* Data for this exercise *
/-- The destinations of a result can take it: `lnk` has room (R134), a put to a TAGM 2 stream would not be refused (R79, R184; log entry 78),
and what its instruction pops has been popped. A result for `lnk` whose downstream channel has gone is dropped (log entry 82). -/
def State.mayLand (s : State) (r : Result) : Bool :=
  (match s.thread? r.uid with
   | none => true
   | some t => r.regs.all fun e =>
      if e.1 = 57 then (s.downRoom t && (s.downRefused t).isNone) || (s.downstream? t).isNone
      else if 48 ≤ e.1 ∧ e.1 < 56 then decide (s.putsOf t (e.1 - 48) 1 = .go)
      else true) &&
    !s.accesses.any fun a => a.uid == r.uid && a.phase == .performed && !a.pops.isEmpty

/-- LONG_LATENCY_RESULT (R54). -/
def execLongLatencyResult (id : Nat) (s : State) : Host.Outcome State Fault Refusal :=
  .next (match s.results.find? fun r => r.id == id with
    | none => s
    | some r =>
      let s := { s with results := s.results.filter fun r => !(r.id == id) }.modThread r.uid fun t => r.restores.foldl (fun t n => t.unmarkDue n) t
      r.regs.foldl (fun s e => s.writeResult r.uid e.1 e.2) s)

/-- The WAITLIM of a waiting access has run out, counted from its placement (R77). -/
def State.limitPassed (s : State) (a : Access) : Bool :=
  match a.phase, s.thread? a.uid with
  | .waiting _ since, some t => t.waitlim != 0 && decide (since + t.waitlim.toNat ≤ s.now)
  | _, _ => false

/-- A withdrawn element of a stream takes its trap at the instruction that waits for it; a waiting write defers it (R78, R184). -/
def State.timeOut (s : State) (a : Access) : State :=
  let va := w64 a.va
  match a.kind with
  | .streamElem n => s.failElement a n 0x0C va 0
  | _ =>
    if a.relaxed then
      let s := (s.dropAccess a.id).modThread a.uid fun t =>
        t.defer { id := a.id, cause := 0x0C, val := va, word := a.shown, dst := a.dsts }
      -- the answer that the access was placed had not reached the core (R56)
      if a.answers && !a.answered then s.retireAccess a else s
    else (((s.dropAccess a.id).restoreDests a).modThread a.uid Thread.wake).raise a.uid 0x0C va 0 a.word a.shown

/-- An arrival at a row barrier is withdrawn when its WAITLIM runs out (R77, R218). -/
def State.timeOutArrival (s : State) (id : Nat) : State :=
  match s.rows.find? fun r => r.2.arrivals.any fun a => a.id == id with
  | none => s
  | some (w, r) =>
    match r.arrivals.find? fun a => a.id == id with
    | none => s
    | some a =>
      match s.thread? a.uid with
      | none => s
      | some t =>
        if t.waitlim = 0 ∨ s.now < a.since + t.waitlim.toNat ∨ s.frozen t = true then s
        else
          let s := s.setRow w { r with arrivals := r.arrivals.filter fun x => !(x.id == id) }
          (s.modThread a.uid Thread.wake).takeTrap a.uid 0x0C (w64 w) a.word a.shown

/-- WAIT_TIME_OUT (R77, R78): the waiter is withdrawn. -/
def execWaitTimeOut (id : Nat) (s : State) : Host.Outcome State Fault Refusal :=
  .next (match s.access? id with
    | none => s.timeOutArrival id
    | some a => if s.limitPassed a then s.timeOut a else s)

/-- The thread for which the walk of a latched instruction is made. -/
def Thread.walking (t : Thread) (l : Latch) : Thread := if actingWord l.word then t.acting else t

/-- The walker's reads open the rows of their banks, and are checked for errors (R85, R298, R301). -/
def State.checkWalk (s : State) (t : Thread) (l : Latch) : State :=
  (s.walkReads l.val.toNat walkLevels (s.tenant (t.walking l).tenant).root).foldl (fun s a => (s.activate a).checkEcc a) s

/-- The walk of a held thread finds its page, or a cause (R58). -/
def State.endWalk (s : State) (t : Thread) (l : Latch) : Except (BitVec 8) State :=
  s.fillTlb (t.walking l) l.val.toNat (l.detail / 4) (needOf (l.detail.testBit 0) (l.detail.testBit 1))

/-- TRANSLATION_WALK_END (R58): the held instruction replays, or the hold becomes a fault or a trap. A thread that is revoked, stopped or
switched out stays held (R59). -/
def execTranslationWalkEnd (uid : Nat) (s : State) : Host.Outcome State Fault Refusal :=
  .next (match s.thread? uid with
    | none => s
    | some t =>
      match t.latch with
      | none => s
      | some l =>
        if !l.walk || t.status != .heldFault || s.frozen t then s
        else
        let s := s.checkWalk t l
        match s.endWalk t l with
        | .ok s => s.modThread uid fun t => { t.wake with replay := true }
        | .error cause =>
          if replayable cause then
            let l := { l with walk := false, cause := cause, detail := 0 }
            ((s.setThread { t with latch := some l }).count t.core 7 (some t)).sendHeld t l
          else s.takeTrap uid cause l.val l.word l.shown)

end Sys2Proof.Machine
end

* What you have to do *
Word for word, restate the lines of the data above that fall between the line holding "match a.phase, s.thread? a.uid with" and the line holding "s.timeOut a else s)", inclusive, and no other lines.

* Result *
  match a.phase, s.thread? a.uid with
  | .waiting _ since, some t => t.waitlim != 0 && decide (since + t.waitlim.toNat ≤ s.now)
  | _, _ => false

/-- A withdrawn element of a stream takes its trap at the instruction that waits for it; a waiting write defers it (R78, R184). -/
def State.timeOut (s : State) (a : Access) : State :=
  let va := w64 a.va
  match a.kind with
  | .streamElem n => s.failElement a n 0x0C va 0
  | _ =>
    if a.relaxed then
      let s := (s.dropAccess a.id).modThread a.uid fun t =>
        t.defer { id := a.id, cause := 0x0C, val := va, word := a.shown, dst := a.dsts }
      -- the answer that the access was placed had not reached the core (R56)
      if a.answers && !a.answered then s.retireAccess a else s
    else (((s.dropAccess a.id).restoreDests a).modThread a.uid Thread.wake).raise a.uid 0x0C va 0 a.word a.shown

/-- An arrival at a row barrier is withdrawn when its WAITLIM runs out (R77, R218). -/
def State.timeOutArrival (s : State) (id : Nat) : State :=
  match s.rows.find? fun r => r.2.arrivals.any fun a => a.id == id with
  | none => s
  | some (w, r) =>
    match r.arrivals.find? fun a => a.id == id with
    | none => s
    | some a =>
      match s.thread? a.uid with
      | none => s
      | some t =>
        if t.waitlim = 0 ∨ s.now < a.since + t.waitlim.toNat ∨ s.frozen t = true then s
        else
          let s := s.setRow w { r with arrivals := r.arrivals.filter fun x => !(x.id == id) }
          (s.modThread a.uid Thread.wake).takeTrap a.uid 0x0C (w64 w) a.word a.shown

/-- WAIT_TIME_OUT (R77, R78): the waiter is withdrawn. -/
def execWaitTimeOut (id : Nat) (s : State) : Host.Outcome State Fault Refusal :=
  .next (match s.access? id with
    | none => s.timeOutArrival id
    | some a => if s.limitPassed a then s.timeOut a else s)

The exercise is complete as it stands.